Schutz der Einsatzkräfte

Michael Corzillius

Die Arbeit im Rettungsdienst birgt eine ganze Reihe unterschiedlicher Gefahren von Unfällen auf der Einsatzfahrt über Verletzungen bei Rettungsarbeiten bis hin zu Gewalterfahrungen und psychischen Traumatisierungen. Zahlreiche Regeln zum Arbeitsschutz der Einsatzkräfte wurden geschaffen, die von den Rettungsdienstleitungen umzusetzen und von den Mitarbeitenden zu beachten sind, um die relevanten Gefahren zu identifizieren und wirksame Schutzmaßnahmen zu ergreifen.

Kernaussagen
  • Die Arbeitsschutzregeln verpflichten den rettungsdienstlichen Arbeitgeber, die vielfältigen Gefahren für Einsatzkräfte systematisch zu beurteilen, Schutzmaßnahmen festzulegen und die Mitarbeitenden darin zu unterweisen. Technische und organisatorische Schutzmaßnahmen haben Vorrang vor personenbezogenen.

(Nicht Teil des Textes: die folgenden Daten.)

-- ==== Sys2Proof/Certificates/Slice0/Obligations.lean ====
section
/-! DEFINITION. The statements for the provers. -/

open Sys2Proof Sys2Proof.Machine

/-! ## The machine's own steps -/

/-- A step runs the command at the front of the queue on the state with the queue's rest; on an empty queue it is the idle
step, which is the model's own choice (log entry 1). -/
def Obligations.StepRunsTheFrontCommand : Prop :=
  (∀ (c : Instr) (rest : List Instr) (s : State), s.pending = c :: rest → step s = exec c { s with pending := rest }) ∧
    ∀ s : State, s.pending = [] → step s = .next (idle s)

/-- What reset leaves: the values the spec gives for power-on, block by block. -/
def Obligations.ResetLeavesThePowerOnValues : Prop :=
  State.reset.stc.nodeId = 0 ∧ State.reset.stc.frameType = 0 ∧ State.reset.stc.inquiryTimeout = 40 ∧
  State.reset.stc.openTimeout = 200 ∧ State.reset.stc.parkLimit = 0 ∧ State.reset.stc.time = 0 ∧
  (∀ h, State.reset.conv h = none) ∧ State.reset.rts.free = List.range 1024 ∧ State.reset.dlq.entries = [] ∧
  State.reset.dlq.tx = .none ∧
  (∀ p, (State.reset.path p).state = .down ∧ (State.reset.path p).score = 0 ∧ (State.reset.path p).lineUp = false ∧
    (State.reset.path p).alarm = false ∧ (State.reset.path p).cause = none ∧ (State.reset.path p).queued = [] ∧
    (State.reset.path p).tx = none ∧ (State.reset.path p).rotation = 255 ∧
    (State.reset.path p).sampleInterval = 1000 ∧ (State.reset.path p).lineFilter = true ∧
    (State.reset.path p).alarmFilter = true ∧ (State.reset.path p).settleTime = 2000 ∧
    (State.reset.path p).probeInterval = 100 ∧ (State.reset.path p).missLimit = 3 ∧
    (State.reset.path p).sources = [.score, .peerAll] ∧ (State.reset.path p).companions = [] ∧
    (State.reset.path p).autoRevive = false) ∧
  (∀ k, State.reset.peer k = none) ∧ (∀ p, State.reset.prt.rounds.get p = none) ∧ State.reset.she.queue = [] ∧
  (∀ k, State.reset.slot k = none) ∧ State.reset.hlu.input = [] ∧ State.reset.hlu.replies = [] ∧
  State.reset.hlu.out = none ∧ State.reset.hlu.lastShared = .deliver ∧ State.reset.hlu.restart = none ∧
  State.reset.hlu.parser = .hunting ∧ State.reset.acceptHigh = true ∧ State.reset.ntu.station = [.started] ∧
  State.reset.ntu.startKind = .powerOn ∧ (∀ r, r ∈ State.reset.ntu.mask ↔ r ≠ .settled) ∧
  State.reset.ntu.rotation = 255

/-- The invariants of the model hold after reset. -/
def Obligations.ResetMeetsTheInvariants : Prop :=
  LinkBounded State.reset ∧ QueueBounded State.reset ∧ ScoresBounded State.reset ∧ StoreCanonical State.reset ∧
    TablesCanonical State.reset ∧ CellsBalance State.reset

/-- Every step keeps the input buffer and the reply queue within 8 entries and the delivery queue within 64 (R54, Table
9-1). -/
def Obligations.EveryStepKeepsTheBuffersBounded : Prop :=
  (∀ s t : State, LinkBounded s → step s = .next t → LinkBounded t) ∧
    ∀ s t : State, QueueBounded s → step s = .next t → QueueBounded t

/-- Every step keeps every fault score within 0 to 255 (R78). -/
def Obligations.EveryStepKeepsTheScoresBounded : Prop :=
  ∀ s t : State, ScoresBounded s → step s = .next t → ScoresBounded t

/-- Every step keeps the Retention Store in its canonical form, the tables canonical, and free cells and journal records
together at 1024 (R27). -/
def Obligations.EveryStepKeepsTheCellsInBalance : Prop :=
  (∀ s t : State, StoreCanonical s → step s = .next t → StoreCanonical t) ∧
    ∀ s t : State, TablesCanonical s → CellsBalance s → step s = .next t → TablesCanonical t ∧ CellsBalance t

/-- Every command answers a next state, never a fault and never a refusal, and takes nothing but itself off the queue; and
station time never goes back but at power-on and reset. -/
def Obligations.EveryCommandAnswersANextState : Prop :=
  (∀ (c : Instr) (s : State), ∃ t, exec c s = .next t ∧ t.pending = s.pending) ∧
  ∀ (c : Instr) (s t : State), c ≠ .powerOn → c ≠ .resetAssert → exec c s = .next t → s.stc.time ≤ t.stc.time

/-- What the end of a taking may change: it begins frames and one outbound record, and touches nothing else (log entry 4).
The peer table, the cells, the shift engine, station control, the delivery entries and the input buffer stay; a path keeps
all but its queues, its frame in transmission and its rotation point, and a busy path keeps everything; a conversation keeps
all but its journal's statuses and its ack timer, and one that is not CARRYING keeps everything.  A journal keeps its
records in order, each with its sequence, kind, length and cell: one that changes has become SENT under the send shift; the
ack timer changes only from stopped to ACK-WAIT; the rotation point of a path moves only to the handle whose frame the path
now begins.  The outbound link takes the record of R169: the head reply, else the only kind that waits, else the kind that
is not the last shared turn, which alone moves that mark. -/
def Obligations.TheEndOfATakingOnlyBeginsSending : Prop :=
  (∀ s : State,
    (afterEvent s).stc = s.stc ∧ (afterEvent s).prt = s.prt ∧ (afterEvent s).rts = s.rts ∧
    (afterEvent s).she = s.she ∧ (afterEvent s).dlq.entries = s.dlq.entries ∧
    (afterEvent s).hlu.input = s.hlu.input ∧ (afterEvent s).hlu.restart = s.hlu.restart ∧
    (afterEvent s).hlu.parser = s.hlu.parser ∧ (s.hlu.out ≠ none → (afterEvent s).hlu = s.hlu) ∧
    (∀ r ∈ s.hlu.replies, r ∈ (afterEvent s).hlu.replies ∨ (afterEvent s).hlu.out = some (.reply r)) ∧
    (∀ p, (s.path p).tx ≠ none → (afterEvent s).path p = s.path p) ∧
    (∀ p, { ((afterEvent s).path p).emptied with tx := (s.path p).tx, rotation := (s.path p).rotation } =
      (s.path p).emptied) ∧
    ∀ h, (s.conv h = none → (afterEvent s).conv h = none) ∧
      ∀ c, s.conv h = some c → ∃ d, (afterEvent s).conv h = some d ∧
        { d with journal := c.journal, ackTimer := c.ackTimer } = c ∧ (c.state ≠ .carrying → d = c)) ∧
  (∀ s : State,
    (afterEvent s).pending = s.pending ∧ (afterEvent s).inReset = s.inReset ∧
    afterEvent s = chooseOut (beginPort .p3 (beginPort .p2 (beginPort .p1 (beginPort .p0 s)))) ∧
    (∀ p, ((afterEvent s).path p).rotation ≠ (s.path p).rotation →
      ∃ f, ((afterEvent s).path p).tx = some f ∧ f.srcHandle = some ((afterEvent s).path p).rotation) ∧
    ∀ h c d, s.conv h = some c → (afterEvent s).conv h = some d →
      d.journal.length = c.journal.length ∧
      (∀ (i : Nat) (r q : JRec), c.journal[i]? = some r → d.journal[i]? = some q →
        q = r ∨ q = { r with status := .sent, sentShift := some c.sendShift }) ∧
      (d.ackTimer = c.ackTimer ∨
        c.ackTimer = .stopped ∧ d.ackTimer = .ackWait (s.stc.time + c.ackInterval * 1000))) ∧
  ∀ s : State,
    (s.hlu.out ≠ none → chooseOut s = s) ∧
    (s.hlu.out = none →
      (∀ r l, s.hlu.replies = r :: l →
        chooseOut s = { s with hlu := { s.hlu with out := some (.reply r), replies := l } }) ∧
      (s.hlu.replies = [] →
        (s.dlq.entries = [] → s.ntu.firstReady = none → chooseOut s = s) ∧
        (∀ e l, s.dlq.entries = e :: l → s.ntu.firstReady = none →
          chooseOut s = { s with hlu := { s.hlu with out := some (.deliver e) }, dlq := { s.dlq with tx := .head } }) ∧
        (∀ x, s.dlq.entries = [] → s.ntu.firstReady = some x →
          chooseOut s =
            { (buildNotice x s).2 with hlu := { s.hlu with out := some (.notice (buildNotice x s).1) } }) ∧
        ∀ e l x, s.dlq.entries = e :: l → s.ntu.firstReady = some x →
          (s.hlu.lastShared = .deliver →
            chooseOut s =
              { (buildNotice x s).2 with
                hlu := { s.hlu with out := some (.notice (buildNotice x s).1), lastShared := .notice } }) ∧
          (s.hlu.lastShared = .notice →
            chooseOut s =
              { s with
                hlu := { s.hlu with out := some (.deliver e), lastShared := .deliver }
                dlq := { s.dlq with tx := .head } })))

/-! ## Power-on and reset -/

/-- POWER ON leaves every block at its power-on values with station time 0; while RSTN is low nothing but POWER ON and
RESET ASSERT changes anything, the accept line is LOW, and the blocks hold their power-on values. -/
def Obligations.PowerOnAndResetHoldThePowerOnValues : Prop :=
  (∀ s : State, exec .powerOn s = .next { State.reset with pending := s.pending }) ∧
  (∀ s : State, exec .resetAssert s = .next { State.reset with pending := s.pending, inReset := true }) ∧
  ∀ (c : Instr) (s : State), s = { State.reset with pending := s.pending, inReset := true } → c ≠ .powerOn →
    s.acceptHigh = false ∧ exec c s = .next s

/-! ## The host link -/

/-- A record's end hands one entry to the tail of the input buffer while the accept line is HIGH; with the reply queue full
it waits there, on a ready link it is taken at once, and with the line LOW it is lost.  What decoding answers itself reaches
no block: a bad record, an unknown code, an empty body (R158, R162, R163, R164).  Every request in the octets of Table 8-6 and
every SEND in those of 8.8 decodes to itself; a SEND whose payload does not number its length field does not decode. -/
def Obligations.ARecordEndIsBufferedAndDecoded : Prop :=
  (∀ (tag : Nat) (r : Request), r.fits = true →
     decodeEntry (.request tag (octetsOf 1 r.code ++ r.params)) = .request tag r) ∧
  (∀ (tag h k len : Nat) (payload : List Byte), h < 65536 → k < 256 → len < 65536 →
     (payload.length = len →
       decodeEntry (.send tag (octetsOf 2 h ++ octetsOf 1 k ++ octetsOf 2 len ++ payload)) =
         .send tag h k len payload) ∧
     (payload.length ≠ len →
       decodeEntry (.send tag (octetsOf 2 h ++ octetsOf 1 k ++ octetsOf 2 len ++ payload)) = .malformed tag 255)) ∧
  (∀ (e : RecordEnd) (s : State),
     (s.acceptHigh = false → exec (.hostRecordEnd e) s = .next s) ∧
     (s.acceptHigh = true → Config.replyEntries ≤ s.hlu.replies.length →
       exec (.hostRecordEnd e) s =
         .next { s with hlu := { s.hlu with input := s.hlu.input ++ [e], parser := .hunting } }) ∧
     (s.ready → exec (.hostRecordEnd e) s = .next (afterEvent (decideTaking (decodeEntry e) s.hunting)))) ∧
  ∀ s : State, s.ready →
    RepliesWith .badRecord s 0 0 .badRecord [] s.hunting ∧
    RepliesWith (.hostRecordEnd .bad) s 0 0 .badRecord [] s.hunting ∧
    (∀ tag, RepliesWith (.emptyRequestBody tag) s tag 0 .badValue [] s.hunting) ∧
    ∀ tag code params, (Instr.unknownRequest tag code params).wellFormed = true →
      RepliesWith (.unknownRequest tag code params) s tag code .unknownRequest [] s.hunting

  • Um Unfallgefahren auf der Rettungswache zu beseitigen, gelten präzise bauliche Vorschriften. Die Anordnung von Funktionsräumen ist ebenfalls geregelt, um Keimverschleppungen aus dem Einsatzgeschehen in die Gemeinschaftsräume zu verhindern.

  • Um die Unfallgefahr bei Einsatzfahrten zu minimieren, sollen Mitarbeitende in Verkehrsrecht und im verantwortungsvollen Umgang mit Sonder- und Wegerechten geschult werden. Fahrsicherheits- und Fahrsimulatortrainings können zusätzlich helfen, Unfälle zu vermeiden.

  • Der Rettungsdienst ist verpflichtet, vorschriftsmäßige persönliche Schutzausrüstung (PSA) zur Verfügung zu stellen. Die Einsatzkräfte sind verpflichtet, diese vorschriftsmäßig zu nutzen.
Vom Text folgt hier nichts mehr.